[Prompt] Reproduce each line from the records that holds "answers".

═════ Data to process ═════

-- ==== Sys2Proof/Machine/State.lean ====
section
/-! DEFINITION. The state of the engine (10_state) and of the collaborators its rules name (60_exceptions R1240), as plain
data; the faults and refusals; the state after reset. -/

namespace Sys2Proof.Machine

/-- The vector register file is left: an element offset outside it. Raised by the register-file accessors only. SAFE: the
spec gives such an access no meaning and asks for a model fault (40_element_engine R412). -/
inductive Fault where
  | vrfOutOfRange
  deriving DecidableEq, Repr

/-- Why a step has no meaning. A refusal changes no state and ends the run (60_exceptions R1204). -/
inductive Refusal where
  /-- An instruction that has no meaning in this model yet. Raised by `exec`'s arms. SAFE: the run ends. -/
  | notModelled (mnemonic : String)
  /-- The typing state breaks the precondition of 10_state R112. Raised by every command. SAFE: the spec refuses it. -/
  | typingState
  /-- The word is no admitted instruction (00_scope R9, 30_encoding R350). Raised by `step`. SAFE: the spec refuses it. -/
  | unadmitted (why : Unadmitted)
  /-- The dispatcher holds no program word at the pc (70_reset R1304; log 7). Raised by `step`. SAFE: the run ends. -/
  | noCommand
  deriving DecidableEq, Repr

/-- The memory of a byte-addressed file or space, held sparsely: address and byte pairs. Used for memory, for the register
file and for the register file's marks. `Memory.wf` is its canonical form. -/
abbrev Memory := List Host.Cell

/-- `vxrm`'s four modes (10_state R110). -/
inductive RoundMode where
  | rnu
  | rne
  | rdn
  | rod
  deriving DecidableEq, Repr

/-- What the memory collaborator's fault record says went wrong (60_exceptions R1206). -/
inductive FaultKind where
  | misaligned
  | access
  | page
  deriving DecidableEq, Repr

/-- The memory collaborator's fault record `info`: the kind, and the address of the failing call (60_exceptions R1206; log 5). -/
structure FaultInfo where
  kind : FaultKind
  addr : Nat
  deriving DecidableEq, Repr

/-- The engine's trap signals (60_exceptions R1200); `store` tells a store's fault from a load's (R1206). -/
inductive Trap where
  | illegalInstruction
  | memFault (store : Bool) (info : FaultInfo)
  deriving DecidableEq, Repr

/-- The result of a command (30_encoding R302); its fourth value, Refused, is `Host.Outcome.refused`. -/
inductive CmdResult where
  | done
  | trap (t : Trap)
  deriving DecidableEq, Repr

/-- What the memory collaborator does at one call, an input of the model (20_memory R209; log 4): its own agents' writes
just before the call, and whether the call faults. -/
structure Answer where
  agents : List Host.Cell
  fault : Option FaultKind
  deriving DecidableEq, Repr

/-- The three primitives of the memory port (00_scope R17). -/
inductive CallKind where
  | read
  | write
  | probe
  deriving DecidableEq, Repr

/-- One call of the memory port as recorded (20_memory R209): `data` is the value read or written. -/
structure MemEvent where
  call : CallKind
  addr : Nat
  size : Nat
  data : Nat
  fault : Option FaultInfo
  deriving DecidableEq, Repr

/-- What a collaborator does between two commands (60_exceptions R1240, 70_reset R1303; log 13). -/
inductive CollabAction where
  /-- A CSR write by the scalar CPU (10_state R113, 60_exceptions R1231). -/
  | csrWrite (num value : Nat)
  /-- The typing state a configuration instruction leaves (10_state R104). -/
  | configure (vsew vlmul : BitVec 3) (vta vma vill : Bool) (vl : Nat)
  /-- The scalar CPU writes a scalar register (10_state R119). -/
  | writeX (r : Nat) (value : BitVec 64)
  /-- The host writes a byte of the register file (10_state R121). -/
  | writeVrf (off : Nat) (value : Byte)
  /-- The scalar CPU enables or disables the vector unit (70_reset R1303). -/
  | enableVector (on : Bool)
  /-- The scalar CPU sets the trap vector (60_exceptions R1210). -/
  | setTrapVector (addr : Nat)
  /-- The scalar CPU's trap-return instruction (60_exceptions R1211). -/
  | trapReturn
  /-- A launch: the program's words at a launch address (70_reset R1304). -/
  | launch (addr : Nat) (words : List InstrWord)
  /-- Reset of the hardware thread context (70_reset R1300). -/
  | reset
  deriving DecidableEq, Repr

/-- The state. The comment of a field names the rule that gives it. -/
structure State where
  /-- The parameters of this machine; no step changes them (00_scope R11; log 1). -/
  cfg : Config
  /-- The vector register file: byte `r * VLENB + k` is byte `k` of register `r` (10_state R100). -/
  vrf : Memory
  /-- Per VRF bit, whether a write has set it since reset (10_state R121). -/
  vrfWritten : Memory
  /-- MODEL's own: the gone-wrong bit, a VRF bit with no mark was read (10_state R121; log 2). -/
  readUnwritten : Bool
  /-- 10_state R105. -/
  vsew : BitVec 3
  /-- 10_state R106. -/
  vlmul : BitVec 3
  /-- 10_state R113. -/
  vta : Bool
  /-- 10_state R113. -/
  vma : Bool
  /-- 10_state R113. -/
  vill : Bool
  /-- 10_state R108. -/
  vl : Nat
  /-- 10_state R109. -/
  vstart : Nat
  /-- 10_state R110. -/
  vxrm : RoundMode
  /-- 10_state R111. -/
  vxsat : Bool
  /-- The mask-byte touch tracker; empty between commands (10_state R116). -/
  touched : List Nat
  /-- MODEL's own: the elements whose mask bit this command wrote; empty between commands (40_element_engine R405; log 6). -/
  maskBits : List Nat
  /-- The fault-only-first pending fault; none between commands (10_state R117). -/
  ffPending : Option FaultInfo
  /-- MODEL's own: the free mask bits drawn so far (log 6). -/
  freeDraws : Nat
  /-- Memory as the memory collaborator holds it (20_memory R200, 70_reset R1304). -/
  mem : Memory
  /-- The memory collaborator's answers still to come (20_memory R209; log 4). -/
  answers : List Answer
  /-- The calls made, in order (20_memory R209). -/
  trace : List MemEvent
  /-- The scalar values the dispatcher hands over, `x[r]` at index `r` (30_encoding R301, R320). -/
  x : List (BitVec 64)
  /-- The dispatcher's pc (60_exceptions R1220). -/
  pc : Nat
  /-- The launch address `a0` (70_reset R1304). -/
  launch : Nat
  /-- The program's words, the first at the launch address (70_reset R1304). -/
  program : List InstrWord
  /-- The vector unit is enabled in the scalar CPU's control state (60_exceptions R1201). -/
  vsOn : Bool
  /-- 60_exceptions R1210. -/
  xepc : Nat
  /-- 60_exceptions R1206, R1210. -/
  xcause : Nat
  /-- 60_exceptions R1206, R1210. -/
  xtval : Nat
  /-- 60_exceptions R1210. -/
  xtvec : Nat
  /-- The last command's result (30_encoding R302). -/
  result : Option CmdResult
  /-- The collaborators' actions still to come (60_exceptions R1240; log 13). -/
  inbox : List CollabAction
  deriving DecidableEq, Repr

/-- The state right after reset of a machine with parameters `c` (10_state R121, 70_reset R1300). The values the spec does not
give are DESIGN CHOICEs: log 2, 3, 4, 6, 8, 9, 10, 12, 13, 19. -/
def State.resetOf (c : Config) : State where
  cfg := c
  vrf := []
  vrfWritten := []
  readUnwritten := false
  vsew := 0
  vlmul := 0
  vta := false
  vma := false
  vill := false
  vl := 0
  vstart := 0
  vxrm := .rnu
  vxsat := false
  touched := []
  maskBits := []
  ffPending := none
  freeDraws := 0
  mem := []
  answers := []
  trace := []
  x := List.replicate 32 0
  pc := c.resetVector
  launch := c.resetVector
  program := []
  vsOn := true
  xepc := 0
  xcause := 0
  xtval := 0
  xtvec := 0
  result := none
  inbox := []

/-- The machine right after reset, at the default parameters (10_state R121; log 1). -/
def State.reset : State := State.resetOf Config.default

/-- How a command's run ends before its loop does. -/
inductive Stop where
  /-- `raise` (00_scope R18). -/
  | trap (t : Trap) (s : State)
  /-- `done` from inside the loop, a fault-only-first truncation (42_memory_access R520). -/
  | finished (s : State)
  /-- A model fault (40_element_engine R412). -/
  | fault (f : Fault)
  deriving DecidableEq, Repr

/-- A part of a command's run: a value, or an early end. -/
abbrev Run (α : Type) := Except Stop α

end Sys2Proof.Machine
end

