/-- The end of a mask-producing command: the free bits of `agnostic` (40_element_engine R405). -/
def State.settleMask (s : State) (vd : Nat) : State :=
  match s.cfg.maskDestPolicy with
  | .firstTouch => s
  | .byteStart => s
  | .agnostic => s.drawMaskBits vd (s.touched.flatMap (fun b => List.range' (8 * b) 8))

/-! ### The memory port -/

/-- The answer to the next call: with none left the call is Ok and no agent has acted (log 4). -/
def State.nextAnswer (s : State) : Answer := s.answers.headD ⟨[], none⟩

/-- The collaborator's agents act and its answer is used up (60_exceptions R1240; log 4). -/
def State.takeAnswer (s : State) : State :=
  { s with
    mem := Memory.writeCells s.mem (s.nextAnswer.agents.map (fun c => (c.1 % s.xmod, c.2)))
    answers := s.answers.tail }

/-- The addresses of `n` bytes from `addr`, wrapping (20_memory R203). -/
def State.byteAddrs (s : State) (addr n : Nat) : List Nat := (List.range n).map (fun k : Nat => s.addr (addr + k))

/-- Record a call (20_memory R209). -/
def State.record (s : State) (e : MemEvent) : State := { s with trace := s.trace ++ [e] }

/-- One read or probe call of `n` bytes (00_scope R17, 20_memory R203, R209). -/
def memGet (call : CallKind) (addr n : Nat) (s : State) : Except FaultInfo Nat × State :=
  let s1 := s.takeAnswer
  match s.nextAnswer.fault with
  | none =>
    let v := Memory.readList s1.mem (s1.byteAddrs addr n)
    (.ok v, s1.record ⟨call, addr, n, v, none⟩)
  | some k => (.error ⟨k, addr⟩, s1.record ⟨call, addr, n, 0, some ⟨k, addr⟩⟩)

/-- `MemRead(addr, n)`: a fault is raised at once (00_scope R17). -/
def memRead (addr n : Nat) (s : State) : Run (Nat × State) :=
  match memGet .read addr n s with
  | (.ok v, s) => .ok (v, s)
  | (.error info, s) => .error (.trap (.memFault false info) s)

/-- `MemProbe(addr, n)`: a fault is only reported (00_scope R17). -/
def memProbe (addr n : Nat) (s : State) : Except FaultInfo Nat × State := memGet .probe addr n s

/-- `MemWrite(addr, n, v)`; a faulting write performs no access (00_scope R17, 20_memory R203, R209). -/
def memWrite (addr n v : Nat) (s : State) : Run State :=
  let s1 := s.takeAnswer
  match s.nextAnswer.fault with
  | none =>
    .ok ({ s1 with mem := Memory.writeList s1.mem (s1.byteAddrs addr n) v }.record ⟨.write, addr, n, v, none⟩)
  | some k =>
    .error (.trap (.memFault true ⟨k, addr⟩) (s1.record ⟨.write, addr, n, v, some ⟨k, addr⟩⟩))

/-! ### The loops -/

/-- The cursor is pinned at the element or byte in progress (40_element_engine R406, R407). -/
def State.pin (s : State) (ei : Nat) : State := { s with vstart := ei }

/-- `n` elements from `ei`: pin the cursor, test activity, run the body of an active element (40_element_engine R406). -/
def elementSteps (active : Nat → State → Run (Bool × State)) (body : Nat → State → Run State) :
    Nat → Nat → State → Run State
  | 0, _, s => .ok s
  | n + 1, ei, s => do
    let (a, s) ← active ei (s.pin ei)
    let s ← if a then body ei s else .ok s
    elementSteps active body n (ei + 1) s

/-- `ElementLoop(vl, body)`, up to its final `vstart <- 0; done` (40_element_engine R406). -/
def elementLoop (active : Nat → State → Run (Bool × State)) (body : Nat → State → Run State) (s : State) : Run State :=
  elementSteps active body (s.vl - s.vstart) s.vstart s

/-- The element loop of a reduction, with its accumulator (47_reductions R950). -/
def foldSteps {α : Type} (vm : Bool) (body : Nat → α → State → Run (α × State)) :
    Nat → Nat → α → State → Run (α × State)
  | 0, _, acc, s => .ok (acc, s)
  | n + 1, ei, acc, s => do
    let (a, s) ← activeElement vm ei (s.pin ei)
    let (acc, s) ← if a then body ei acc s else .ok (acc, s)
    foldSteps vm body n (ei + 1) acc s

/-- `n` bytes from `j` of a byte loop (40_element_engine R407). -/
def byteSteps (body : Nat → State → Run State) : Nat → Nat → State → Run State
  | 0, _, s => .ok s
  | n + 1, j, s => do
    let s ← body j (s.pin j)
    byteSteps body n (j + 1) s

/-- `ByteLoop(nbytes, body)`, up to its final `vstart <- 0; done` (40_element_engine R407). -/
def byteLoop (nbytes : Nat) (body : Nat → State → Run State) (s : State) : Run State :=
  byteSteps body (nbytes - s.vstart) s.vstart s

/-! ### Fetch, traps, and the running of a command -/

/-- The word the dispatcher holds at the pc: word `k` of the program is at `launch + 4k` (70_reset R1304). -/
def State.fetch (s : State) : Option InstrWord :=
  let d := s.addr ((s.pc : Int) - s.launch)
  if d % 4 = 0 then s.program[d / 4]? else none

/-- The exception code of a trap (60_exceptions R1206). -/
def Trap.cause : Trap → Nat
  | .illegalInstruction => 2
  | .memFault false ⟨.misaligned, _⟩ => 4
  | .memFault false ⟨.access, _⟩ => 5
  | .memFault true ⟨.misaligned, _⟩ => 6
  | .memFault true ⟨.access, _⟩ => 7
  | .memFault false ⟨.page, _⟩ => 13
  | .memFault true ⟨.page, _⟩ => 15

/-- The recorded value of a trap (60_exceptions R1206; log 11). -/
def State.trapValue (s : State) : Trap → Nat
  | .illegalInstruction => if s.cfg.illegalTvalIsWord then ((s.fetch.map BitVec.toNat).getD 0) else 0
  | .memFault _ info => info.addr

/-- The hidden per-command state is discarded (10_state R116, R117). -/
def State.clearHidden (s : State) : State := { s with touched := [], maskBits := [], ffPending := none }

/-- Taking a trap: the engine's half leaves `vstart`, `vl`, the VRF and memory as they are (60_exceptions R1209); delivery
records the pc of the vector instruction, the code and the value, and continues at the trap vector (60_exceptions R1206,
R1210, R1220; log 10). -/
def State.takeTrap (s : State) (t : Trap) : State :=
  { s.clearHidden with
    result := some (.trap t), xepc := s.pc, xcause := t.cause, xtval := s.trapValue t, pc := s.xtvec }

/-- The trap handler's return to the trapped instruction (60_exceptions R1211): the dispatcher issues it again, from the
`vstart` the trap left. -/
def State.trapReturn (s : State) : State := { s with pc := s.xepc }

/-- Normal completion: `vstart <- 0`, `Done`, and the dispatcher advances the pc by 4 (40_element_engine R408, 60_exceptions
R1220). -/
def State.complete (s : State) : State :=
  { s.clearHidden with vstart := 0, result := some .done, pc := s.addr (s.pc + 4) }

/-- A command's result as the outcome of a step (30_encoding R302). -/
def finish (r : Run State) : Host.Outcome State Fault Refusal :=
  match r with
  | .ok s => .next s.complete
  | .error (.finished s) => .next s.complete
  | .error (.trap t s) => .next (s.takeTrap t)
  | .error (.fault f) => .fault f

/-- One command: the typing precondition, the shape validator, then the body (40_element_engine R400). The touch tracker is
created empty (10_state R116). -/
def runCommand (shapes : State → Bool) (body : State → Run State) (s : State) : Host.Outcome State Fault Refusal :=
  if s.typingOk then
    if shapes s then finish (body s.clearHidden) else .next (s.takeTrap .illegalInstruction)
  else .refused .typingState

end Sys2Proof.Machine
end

═════

[Task result]
  /-- The memory collaborator's answers still to come (20_memory R209; log 4). -/
  answers : List Answer
  answers := []
def State.nextAnswer (s : State) : Answer := s.answers.headD ⟨[], none⟩
    answers := s.answers.tail }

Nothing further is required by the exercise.